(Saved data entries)
● ● ●

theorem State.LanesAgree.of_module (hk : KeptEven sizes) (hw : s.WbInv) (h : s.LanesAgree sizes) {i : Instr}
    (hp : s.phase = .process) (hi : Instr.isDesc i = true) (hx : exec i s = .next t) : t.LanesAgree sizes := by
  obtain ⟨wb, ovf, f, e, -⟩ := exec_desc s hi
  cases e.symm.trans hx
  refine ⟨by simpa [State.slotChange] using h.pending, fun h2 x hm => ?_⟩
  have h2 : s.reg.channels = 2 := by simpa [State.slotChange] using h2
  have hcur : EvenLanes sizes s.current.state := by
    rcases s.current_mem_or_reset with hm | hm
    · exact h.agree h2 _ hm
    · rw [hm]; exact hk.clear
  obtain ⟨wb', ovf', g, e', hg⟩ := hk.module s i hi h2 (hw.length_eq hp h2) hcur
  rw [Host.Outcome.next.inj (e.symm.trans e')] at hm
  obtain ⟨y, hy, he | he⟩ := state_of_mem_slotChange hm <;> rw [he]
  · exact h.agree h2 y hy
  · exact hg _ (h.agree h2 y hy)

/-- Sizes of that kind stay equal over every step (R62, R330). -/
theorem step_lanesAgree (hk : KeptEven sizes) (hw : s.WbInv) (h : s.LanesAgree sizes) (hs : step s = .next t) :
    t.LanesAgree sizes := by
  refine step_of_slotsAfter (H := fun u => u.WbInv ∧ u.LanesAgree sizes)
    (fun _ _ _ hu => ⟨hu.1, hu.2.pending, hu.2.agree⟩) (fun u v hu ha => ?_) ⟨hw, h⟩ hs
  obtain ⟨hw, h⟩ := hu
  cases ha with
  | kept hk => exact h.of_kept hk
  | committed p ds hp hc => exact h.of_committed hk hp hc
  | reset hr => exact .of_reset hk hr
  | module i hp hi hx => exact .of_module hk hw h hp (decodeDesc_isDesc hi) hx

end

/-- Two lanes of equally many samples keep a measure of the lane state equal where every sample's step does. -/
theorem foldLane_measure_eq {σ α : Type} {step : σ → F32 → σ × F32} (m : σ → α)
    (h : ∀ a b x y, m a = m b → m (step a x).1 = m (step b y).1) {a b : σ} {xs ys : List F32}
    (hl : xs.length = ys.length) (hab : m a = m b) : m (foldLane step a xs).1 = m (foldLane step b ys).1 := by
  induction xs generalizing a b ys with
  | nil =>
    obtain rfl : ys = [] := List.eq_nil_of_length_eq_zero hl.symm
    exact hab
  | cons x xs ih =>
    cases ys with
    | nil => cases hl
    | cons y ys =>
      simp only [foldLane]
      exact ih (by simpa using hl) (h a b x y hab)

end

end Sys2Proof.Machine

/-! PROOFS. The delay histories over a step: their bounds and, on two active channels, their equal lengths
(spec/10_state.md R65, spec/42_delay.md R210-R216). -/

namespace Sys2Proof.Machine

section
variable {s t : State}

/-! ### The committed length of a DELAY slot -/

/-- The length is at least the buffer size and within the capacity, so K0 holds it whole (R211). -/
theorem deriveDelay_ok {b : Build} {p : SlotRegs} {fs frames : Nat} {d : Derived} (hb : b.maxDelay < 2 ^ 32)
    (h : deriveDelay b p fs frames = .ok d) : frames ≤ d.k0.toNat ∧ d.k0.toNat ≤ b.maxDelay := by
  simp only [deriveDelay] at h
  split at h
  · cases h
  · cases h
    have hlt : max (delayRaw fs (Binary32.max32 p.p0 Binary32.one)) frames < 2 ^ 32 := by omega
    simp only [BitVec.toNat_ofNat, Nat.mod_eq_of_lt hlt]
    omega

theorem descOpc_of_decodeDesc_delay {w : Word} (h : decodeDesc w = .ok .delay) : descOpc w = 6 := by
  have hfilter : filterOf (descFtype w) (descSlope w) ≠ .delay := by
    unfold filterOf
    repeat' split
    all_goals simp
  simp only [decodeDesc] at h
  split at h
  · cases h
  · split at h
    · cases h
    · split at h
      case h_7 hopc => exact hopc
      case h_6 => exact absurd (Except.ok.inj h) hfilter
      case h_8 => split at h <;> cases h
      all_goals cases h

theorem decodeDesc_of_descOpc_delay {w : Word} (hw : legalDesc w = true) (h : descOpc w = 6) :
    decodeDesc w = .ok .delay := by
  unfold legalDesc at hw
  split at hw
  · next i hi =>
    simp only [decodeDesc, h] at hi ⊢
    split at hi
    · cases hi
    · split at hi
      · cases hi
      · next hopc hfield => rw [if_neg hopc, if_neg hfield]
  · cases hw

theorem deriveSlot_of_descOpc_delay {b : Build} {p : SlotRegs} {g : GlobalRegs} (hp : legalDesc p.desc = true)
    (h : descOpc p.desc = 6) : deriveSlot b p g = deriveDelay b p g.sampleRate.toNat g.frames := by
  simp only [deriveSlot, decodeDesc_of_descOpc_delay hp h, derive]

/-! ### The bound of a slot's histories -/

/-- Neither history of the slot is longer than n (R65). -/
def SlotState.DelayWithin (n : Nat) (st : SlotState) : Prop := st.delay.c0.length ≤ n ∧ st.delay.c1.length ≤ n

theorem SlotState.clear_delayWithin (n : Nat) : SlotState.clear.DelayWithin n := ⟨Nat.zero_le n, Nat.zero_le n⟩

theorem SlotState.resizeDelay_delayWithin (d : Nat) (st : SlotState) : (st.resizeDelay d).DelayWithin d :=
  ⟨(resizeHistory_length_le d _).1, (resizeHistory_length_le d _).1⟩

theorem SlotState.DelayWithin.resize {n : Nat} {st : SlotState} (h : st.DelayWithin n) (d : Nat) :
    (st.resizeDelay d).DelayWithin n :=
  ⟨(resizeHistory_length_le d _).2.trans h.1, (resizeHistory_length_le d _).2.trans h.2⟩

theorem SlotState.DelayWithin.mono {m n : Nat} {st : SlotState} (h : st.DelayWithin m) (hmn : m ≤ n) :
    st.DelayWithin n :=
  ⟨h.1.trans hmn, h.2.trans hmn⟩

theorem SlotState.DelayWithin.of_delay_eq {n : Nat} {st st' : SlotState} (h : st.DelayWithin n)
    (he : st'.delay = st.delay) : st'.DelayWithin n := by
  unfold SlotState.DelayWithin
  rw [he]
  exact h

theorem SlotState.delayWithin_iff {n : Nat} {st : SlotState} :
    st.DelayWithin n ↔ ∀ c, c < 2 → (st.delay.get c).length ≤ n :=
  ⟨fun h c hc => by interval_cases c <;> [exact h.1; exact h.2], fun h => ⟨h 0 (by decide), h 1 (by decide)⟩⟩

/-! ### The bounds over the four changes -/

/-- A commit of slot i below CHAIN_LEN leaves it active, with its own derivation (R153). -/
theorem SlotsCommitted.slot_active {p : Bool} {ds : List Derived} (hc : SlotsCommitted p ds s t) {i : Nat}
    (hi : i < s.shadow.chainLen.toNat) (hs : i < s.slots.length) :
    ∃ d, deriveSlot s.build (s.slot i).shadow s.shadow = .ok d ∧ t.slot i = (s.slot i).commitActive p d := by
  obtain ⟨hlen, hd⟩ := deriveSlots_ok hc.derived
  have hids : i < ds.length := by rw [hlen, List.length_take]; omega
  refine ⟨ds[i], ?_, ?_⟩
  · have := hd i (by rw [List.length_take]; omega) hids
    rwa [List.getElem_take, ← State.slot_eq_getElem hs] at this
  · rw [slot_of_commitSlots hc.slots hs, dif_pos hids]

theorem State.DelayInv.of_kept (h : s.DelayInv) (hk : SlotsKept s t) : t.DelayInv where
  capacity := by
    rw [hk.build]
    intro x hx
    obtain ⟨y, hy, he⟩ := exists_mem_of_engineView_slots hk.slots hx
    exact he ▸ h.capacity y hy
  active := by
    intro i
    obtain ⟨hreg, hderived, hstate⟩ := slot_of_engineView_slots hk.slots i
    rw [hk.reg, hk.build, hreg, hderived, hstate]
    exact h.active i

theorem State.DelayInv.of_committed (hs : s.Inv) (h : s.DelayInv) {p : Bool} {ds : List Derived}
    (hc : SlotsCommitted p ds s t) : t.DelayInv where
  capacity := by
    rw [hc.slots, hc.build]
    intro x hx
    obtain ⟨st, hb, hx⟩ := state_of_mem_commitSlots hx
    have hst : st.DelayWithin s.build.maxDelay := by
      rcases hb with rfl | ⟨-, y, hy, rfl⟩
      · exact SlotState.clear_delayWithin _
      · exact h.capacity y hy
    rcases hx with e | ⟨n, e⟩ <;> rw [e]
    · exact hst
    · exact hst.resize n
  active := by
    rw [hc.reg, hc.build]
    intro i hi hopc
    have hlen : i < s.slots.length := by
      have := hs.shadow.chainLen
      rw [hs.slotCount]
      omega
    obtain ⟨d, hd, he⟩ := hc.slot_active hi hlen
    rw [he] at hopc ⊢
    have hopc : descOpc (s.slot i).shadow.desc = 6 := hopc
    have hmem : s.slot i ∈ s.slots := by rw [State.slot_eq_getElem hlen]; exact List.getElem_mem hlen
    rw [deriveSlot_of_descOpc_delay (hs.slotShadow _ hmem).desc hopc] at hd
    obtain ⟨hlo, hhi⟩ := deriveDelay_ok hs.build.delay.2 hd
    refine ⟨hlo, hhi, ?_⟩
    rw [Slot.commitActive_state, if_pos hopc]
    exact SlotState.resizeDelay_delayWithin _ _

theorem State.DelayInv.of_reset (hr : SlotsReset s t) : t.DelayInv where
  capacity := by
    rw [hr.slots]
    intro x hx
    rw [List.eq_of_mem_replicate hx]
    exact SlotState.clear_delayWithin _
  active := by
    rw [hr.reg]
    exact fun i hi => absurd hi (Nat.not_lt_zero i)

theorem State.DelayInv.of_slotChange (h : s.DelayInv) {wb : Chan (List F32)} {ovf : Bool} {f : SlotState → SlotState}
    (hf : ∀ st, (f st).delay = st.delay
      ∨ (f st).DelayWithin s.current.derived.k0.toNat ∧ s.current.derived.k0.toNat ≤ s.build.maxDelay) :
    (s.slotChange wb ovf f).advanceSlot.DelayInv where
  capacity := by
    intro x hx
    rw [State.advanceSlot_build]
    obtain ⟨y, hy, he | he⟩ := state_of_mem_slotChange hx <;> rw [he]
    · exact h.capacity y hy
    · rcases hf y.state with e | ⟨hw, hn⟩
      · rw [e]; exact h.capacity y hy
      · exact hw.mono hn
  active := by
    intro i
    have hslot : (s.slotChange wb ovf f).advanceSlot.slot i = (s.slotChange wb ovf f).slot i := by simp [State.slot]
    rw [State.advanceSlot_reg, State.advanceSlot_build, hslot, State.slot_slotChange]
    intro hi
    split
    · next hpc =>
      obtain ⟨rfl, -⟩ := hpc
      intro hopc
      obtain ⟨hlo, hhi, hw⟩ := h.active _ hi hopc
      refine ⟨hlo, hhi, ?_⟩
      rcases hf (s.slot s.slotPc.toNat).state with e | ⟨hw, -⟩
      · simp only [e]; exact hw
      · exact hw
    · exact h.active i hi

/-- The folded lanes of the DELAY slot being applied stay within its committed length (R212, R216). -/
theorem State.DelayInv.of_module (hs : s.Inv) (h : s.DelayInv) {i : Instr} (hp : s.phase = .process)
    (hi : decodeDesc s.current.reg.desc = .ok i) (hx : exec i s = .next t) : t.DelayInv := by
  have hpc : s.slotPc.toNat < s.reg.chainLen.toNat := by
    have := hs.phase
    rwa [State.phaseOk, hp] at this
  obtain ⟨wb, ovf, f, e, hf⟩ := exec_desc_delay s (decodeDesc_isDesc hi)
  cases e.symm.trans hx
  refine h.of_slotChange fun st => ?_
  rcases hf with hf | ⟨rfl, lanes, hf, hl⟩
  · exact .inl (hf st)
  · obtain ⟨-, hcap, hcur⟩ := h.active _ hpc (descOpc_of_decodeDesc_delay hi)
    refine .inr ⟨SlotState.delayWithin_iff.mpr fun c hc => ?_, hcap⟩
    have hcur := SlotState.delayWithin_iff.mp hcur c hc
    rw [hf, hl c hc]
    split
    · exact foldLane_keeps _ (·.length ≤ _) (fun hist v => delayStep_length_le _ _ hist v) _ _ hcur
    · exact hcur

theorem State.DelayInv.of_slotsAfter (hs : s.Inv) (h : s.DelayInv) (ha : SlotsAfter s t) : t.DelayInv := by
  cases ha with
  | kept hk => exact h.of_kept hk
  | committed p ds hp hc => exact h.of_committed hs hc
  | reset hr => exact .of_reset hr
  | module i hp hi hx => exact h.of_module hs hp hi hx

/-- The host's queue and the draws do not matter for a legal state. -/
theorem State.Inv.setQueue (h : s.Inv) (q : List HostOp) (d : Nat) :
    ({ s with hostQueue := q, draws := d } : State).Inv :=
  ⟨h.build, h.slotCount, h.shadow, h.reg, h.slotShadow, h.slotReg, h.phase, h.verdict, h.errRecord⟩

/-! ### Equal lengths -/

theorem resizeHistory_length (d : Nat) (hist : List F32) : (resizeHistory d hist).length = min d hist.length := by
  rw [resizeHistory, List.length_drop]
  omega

● ● ●

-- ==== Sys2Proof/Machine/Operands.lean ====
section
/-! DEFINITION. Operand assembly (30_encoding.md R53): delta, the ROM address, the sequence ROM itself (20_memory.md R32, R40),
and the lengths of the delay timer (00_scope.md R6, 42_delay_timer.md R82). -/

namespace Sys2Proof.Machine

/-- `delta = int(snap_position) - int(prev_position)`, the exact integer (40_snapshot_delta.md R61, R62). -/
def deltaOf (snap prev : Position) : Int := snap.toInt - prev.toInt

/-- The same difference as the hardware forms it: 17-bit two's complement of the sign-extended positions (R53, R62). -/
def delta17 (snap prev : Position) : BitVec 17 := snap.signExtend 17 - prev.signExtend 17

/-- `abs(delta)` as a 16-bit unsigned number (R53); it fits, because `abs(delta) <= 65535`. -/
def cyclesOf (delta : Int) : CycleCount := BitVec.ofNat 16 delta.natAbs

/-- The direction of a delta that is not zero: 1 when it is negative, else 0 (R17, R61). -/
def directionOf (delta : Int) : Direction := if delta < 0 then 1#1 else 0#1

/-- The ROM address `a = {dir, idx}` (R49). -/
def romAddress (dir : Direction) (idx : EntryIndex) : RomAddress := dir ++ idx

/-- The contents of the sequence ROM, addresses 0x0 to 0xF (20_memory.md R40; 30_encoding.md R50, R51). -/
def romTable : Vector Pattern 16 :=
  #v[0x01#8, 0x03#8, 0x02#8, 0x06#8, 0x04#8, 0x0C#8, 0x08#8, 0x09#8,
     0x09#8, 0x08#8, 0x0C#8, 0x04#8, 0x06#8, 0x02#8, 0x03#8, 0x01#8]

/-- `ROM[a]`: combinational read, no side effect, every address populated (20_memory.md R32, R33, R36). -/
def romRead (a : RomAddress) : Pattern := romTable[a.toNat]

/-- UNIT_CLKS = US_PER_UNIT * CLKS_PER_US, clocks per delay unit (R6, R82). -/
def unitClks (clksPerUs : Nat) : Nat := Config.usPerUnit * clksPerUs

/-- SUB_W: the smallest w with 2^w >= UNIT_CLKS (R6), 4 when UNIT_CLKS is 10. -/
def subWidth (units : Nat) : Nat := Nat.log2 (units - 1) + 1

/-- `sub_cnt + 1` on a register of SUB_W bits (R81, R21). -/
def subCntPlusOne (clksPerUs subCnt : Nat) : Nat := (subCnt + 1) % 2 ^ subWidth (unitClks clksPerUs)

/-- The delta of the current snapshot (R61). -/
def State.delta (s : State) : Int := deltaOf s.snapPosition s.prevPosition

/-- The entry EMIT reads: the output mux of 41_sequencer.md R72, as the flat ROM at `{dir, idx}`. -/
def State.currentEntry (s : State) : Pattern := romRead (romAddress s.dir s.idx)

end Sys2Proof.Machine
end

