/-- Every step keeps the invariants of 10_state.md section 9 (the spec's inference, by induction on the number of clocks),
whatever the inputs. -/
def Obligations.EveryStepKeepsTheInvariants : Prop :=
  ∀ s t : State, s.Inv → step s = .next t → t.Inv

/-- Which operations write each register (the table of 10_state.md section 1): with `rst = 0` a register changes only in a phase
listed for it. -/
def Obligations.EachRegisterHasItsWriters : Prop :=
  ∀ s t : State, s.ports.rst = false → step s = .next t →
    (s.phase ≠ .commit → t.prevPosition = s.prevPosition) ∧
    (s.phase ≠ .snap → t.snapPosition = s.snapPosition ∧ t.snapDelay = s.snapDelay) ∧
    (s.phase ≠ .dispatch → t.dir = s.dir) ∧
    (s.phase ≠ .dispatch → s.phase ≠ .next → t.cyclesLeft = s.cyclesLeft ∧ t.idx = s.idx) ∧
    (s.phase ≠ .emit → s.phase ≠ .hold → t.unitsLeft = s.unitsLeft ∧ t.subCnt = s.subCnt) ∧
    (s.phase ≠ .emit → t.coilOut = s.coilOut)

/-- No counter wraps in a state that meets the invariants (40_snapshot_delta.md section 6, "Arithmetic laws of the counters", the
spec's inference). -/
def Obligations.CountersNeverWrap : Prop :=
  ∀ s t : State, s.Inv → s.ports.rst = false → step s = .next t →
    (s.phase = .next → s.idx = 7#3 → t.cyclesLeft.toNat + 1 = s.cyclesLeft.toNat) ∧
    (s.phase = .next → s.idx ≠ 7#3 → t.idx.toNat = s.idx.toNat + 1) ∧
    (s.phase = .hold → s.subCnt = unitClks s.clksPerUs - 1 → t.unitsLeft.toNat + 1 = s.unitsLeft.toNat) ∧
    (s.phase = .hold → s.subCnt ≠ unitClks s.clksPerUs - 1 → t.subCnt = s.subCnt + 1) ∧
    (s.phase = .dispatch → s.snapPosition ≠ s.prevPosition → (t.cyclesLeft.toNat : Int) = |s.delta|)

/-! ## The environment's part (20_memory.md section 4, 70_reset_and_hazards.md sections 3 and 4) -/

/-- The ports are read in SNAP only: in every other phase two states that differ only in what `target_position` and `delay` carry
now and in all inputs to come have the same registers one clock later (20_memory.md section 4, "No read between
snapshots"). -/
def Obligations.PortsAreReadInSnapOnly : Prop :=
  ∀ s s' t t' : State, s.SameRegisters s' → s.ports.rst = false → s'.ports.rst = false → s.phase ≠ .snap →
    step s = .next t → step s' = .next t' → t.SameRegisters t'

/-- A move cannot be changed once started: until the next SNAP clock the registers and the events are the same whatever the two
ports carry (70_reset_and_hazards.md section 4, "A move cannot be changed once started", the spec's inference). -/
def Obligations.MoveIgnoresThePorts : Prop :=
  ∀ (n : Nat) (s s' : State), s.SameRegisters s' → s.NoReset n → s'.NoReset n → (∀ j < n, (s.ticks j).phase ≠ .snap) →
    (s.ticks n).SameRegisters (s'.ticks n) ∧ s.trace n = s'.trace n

● ● ●

**Instructions to follow**
Collect each line of the entries that has the word "stay", copying it in full.

**Solution to this problem**
/-- Sizes of that kind stay equal over every step (R62, R330). -/
/-- The folded lanes of the DELAY slot being applied stay within its committed length (R212, R216). -/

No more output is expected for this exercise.